Pattern 1
幽霊列車の清掃員みたいな感じで書いた即席小説です。あまり文章は良くありませんので注意して下さい。地元の方ならば奏橋=???が分かる筈です。また、一話完結で終わり方に2つのパターンがあります。2話目も序盤の内容は同じです。
「間もなく、2番線に快速 奏橋行きが到着します。黄色い線の内側まで、お下がりください」
ほぼ一日の終わりに近い午後11時14分。広大な13番線まであるホームの中で端にの方に位置する、2番線のスピーカーから静かに機械的な音声が流れる。その声はほぼ一定の決まったトーンで、疲労の色もなく。古き良き時代を払拭するように。
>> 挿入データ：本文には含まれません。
-- ==== Sys2Proof/Machine/State.lean ====
section
/-! DEFINITION. The state of the hub as plain data, unit by unit, its outputs, and the state before PWROK rises.
A field's comment reads: the spec's name | width | file, rule | reset value. -/

namespace Sys2Proof.Machine

/-! ### Outputs of the latest command -/

/-- A status of Table 14-6 (R453). -/
inductive Status where
  | ok | pendingTurn | badOpcode | badParam | notPermitted | busy | notReady | aborted | turnPassed | checkFailed
  | planTiming | planEnergy | planReserve | planOwnership | notBlank | eraseIncomplete | imageIncomplete
  | sigInvalid | wrongUnit | warrantExpired | lcOrder
  deriving DecidableEq, Repr

/-- The grants of Table 7-1. -/
inductive Grant where
  | s | e | m | mNoData
  deriving DecidableEq, Repr

/-- The body of a Turn marker as it leaves, TYPE 1 of Table 11-9 but for SEND_OFFSET, which is timing (R361). -/
structure MarkerOut where
  bucket : Nat
  turn : Nat
  bucketLen : Nat
  tailraceLen : Nat
  f : Nat
  u : Nat
  headrace : Nat
  hops : Nat
  aligned : Bool
  srcHealthy : Bool
  protoMax : Nat
  sysMin : Nat
  protoFloor : Nat
  deriving DecidableEq, Repr

/-- What the hub drives because of the command in progress. -/
inductive Output where
  /-- Bytes written to host memory by a function, at a bus address (R448). -/
  | hostWrite (fn : Nat) (addr : Nat) (data : Bytes)
  /-- The same, marked as poisoned (Table 6-3). -/
  | hostWritePoisoned (fn : Nat) (addr : Nat) (data : Bytes)
  /-- A read sent to the host by a function (R485). -/
  | hostRead (fn : Nat) (tag : Nat) (addr : Nat) (len : Nat)
  /-- An interrupt message: function and vector (R445, R482, R509). -/
  | interrupt (fn : Nat) (vector : Nat)
  /-- The address and data of an MSI-X table entry as sent (R482). -/
  | msix (fn : Nat) (addr : Nat) (data : Nat)
  /-- A message to the board controller (R448, R556). -/
  | mctp (data : Bytes)
  /-- Data returned to a requester, with the poison of each 64-byte unit that it covers; units not listed are clean (R231). -/
  | readData (data : Bytes) (poison : List Bool)
  /-- A write or operation acknowledged to its requester. -/
  | ack
  /-- A write that was dropped, reported to its writer as poisoned (R233). -/
  | ackPoisoned
  /-- Mint words acknowledged, with the error causes that their packet met: for each word a nibble, 8 and its cause, or 0 (R187). -/
  | mintAck (causes : Nat)
  /-- A request refused to its requester: an error completion with no data (R282). -/
  | errorCompletion
  /-- Zero returned, where a rule says a refused read returns zero (R131, R314, R495, R498). -/
  | zeroData (len : Nat)
  /-- An old value or clamped cell returned by an atomic operation (Table 5-3). -/
  | value (v : Nat)
  /-- Snoops of Table 7-1 (R247). -/
  | snpI (agent : Nat) (line : Nat)
  | snpS (agent : Nat) (line : Nat)
  | stash (agent : Nat) (line : Nat) (data : Bytes)
  /-- A grant with the line's bytes, where it carries them, and their poison (R231). The adapter of a chiplet in CXL mode spells it as
  GO-S, GO-E or GO-M, and a snoop as SnpInv or SnpData (Table 7-4). -/
  | grant (agent : Nat) (line : Nat) (g : Grant) (data : Bytes) (poison : Bool)
  | wbAck (agent : Nat) (line : Nat)
  | cohErr (agent : Nat) (line : Nat)
  /-- GO messages of the CXL adapter (Table 7-4). -/
  | goWritePull (site : Nat) (line : Nat)
  | goI (site : Nat) (line : Nat)
  | goErr (site : Nat) (line : Nat)
  /-- A data flit sent on a link: LSEQ, PSEQ, PART, LACK and MGMT of its trailer, and the packet it carries (Table 11-3, R346, R348,
  R355). -/
  | leatFlit (link : Nat) (lseq : Nat) (pseq : Nat) (part : Nat) (lack : Nat) (mgmt : Bool) (data : Bytes)
  /-- A resend request carrying the last LSEQ accepted (R348). -/
  | leatResend (link : Nat) (lseq : Nat)
  /-- An idle flit that carries LACK and the credits returned: partition, VC, units of 64 bytes (Table 11-3, R352). -/
  | leatIdle (link : Nat) (lack : Nat) (part : Nat) (vc : Nat) (count : Nat)
  /-- A Turn marker (R361). -/
  | marker (link : Nat) (m : MarkerOut)
  /-- A stretch request (Table 11-9). -/
  | stretch (link : Nat) (k : Nat) (turn : Nat) (hub : Nat)
  /-- A TYPE 6 control flit (R525). -/
  | berStart (link : Nat) (turn : Nat)
  /-- Key exchange fragments (Table 19-12). -/
  | keyOffer (link : Nat) (part : Nat) (keyId : Nat) (index : Nat) (received : Nat) (data : Bytes)
  | keyResponse (link : Nat) (part : Nat) (keyId : Nat) (index : Nat) (received : Nat) (data : Bytes)
  /-- Sideband messages of Table 12-2: MSG, the byte after it, and the field above. -/
  | sideband (site : Nat) (msg : Nat) (b : Nat) (field : Nat)
  /-- Site packets towards a chiplet: OP, SUB, TAG, ADDR or slot tag, data and the poison of its 64-byte units (Table 12-4). -/
  | sitePacket (site : Nat) (op : Nat) (sub : Nat) (tag : Nat) (addr : Nat) (data : Bytes) (poison : List Bool)
  /-- A CXL.io completion with unsupported request (R389). -/
  | cxlUnsupported (site : Nat) (tag : Nat)
  /-- A mesh flit delivered at its local port (R295, R297). -/
  | flit (f : MeshFlit)
  /-- A mesh queue slot granted (R299). -/
  | slotGrant (target : Nat) (vn : Nat) (initiator : Nat) (cls : Nat)
  /-- A test scan served, or one that shifts out zeros (R579). -/
  | testServed
  | testZeros
  /-- A DOE or MCTP SPDM response, and DOE Error (R493). -/
  | spdm (doe : Bool) (data : Bytes)
  | doeError
  /-- Link training, retraining and site training started (R353, R376). -/
  | train (link : Nat) (saved : Bool)
  | siteTrain (site : Nat)
  /-- The request to the management cores to flush or restart (R259, R601). -/
  | coresFlush
  | coresRestart (new : Bool)
  /-- The 200 ns pulse of a tick on TURN_OUT (R615). -/
  | turnPulse
  deriving DecidableEq, Repr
「停車駅は刻秋、羽目島、緋虎、白夜郷、八海山幻、竜路、白庄、終点 奏橋の順に停車します。尚、この列車が奏橋方面最終列車です」
自分こと布道 槙重の帰る駅は終着駅、奏橋だ。大学に通っていて今日はバイトで夜遅くまで勤務していた為に、今から乗る最終列車で帰るのであった。
「ふぁ~今日も疲れたな……」
短い勤務時間でも内容の濃いバイトに勤めているので、疲労は既にピークに達し欠伸が出てしまう。この状態だと家に帰ったら風呂に入ってさっさと就寝だろう。その他考え事など出来たもんじゃない。最終列車の中だってウトウトするのは明白だった。
ガタンゴトン……。
そんなことをぼやいている間に列車がホームに入線してきた。車両はこの地域固定で統一されたステンレス製の銀車体に、オレンジ色のラインが二本入った313系。もう嫌と言う程に見かけるお馴染みの車両である。そして流れていく列車に目を向ければ、客がほとんどいない蛍光灯を灯した車内が見えた。こんな時間に街中に足を踏み入れる人など少ないのだろう。
プシュー――――!!
列車は寸分の狂いもなく停車位置に止まる。自分がいる場所は最後尾から2番目の車両の為、車掌が運転台のドアを開けて先に降り安全を確認してから乗客用の両開きドアを開けた。
ドアが開くとホームに描かれたラインに沿って並んでいた乗客が先ず、中央を開けて降りる客を優先させる。降りたのは僅かに2人。当然か。こんな都会の真ん中に家を構える人なんて早々いない。大多数は周辺の市街地のベッドタウンから通勤しているだろう。
彼はそんなことを心の中で呟きながら、ほぼ空車の車内に足を踏み入れた。座席は沢山空いているので自由に決められる。だから夜景が幾分ましな海側の席に座った。この車両には自分しかいない。静かな貸切状態だ。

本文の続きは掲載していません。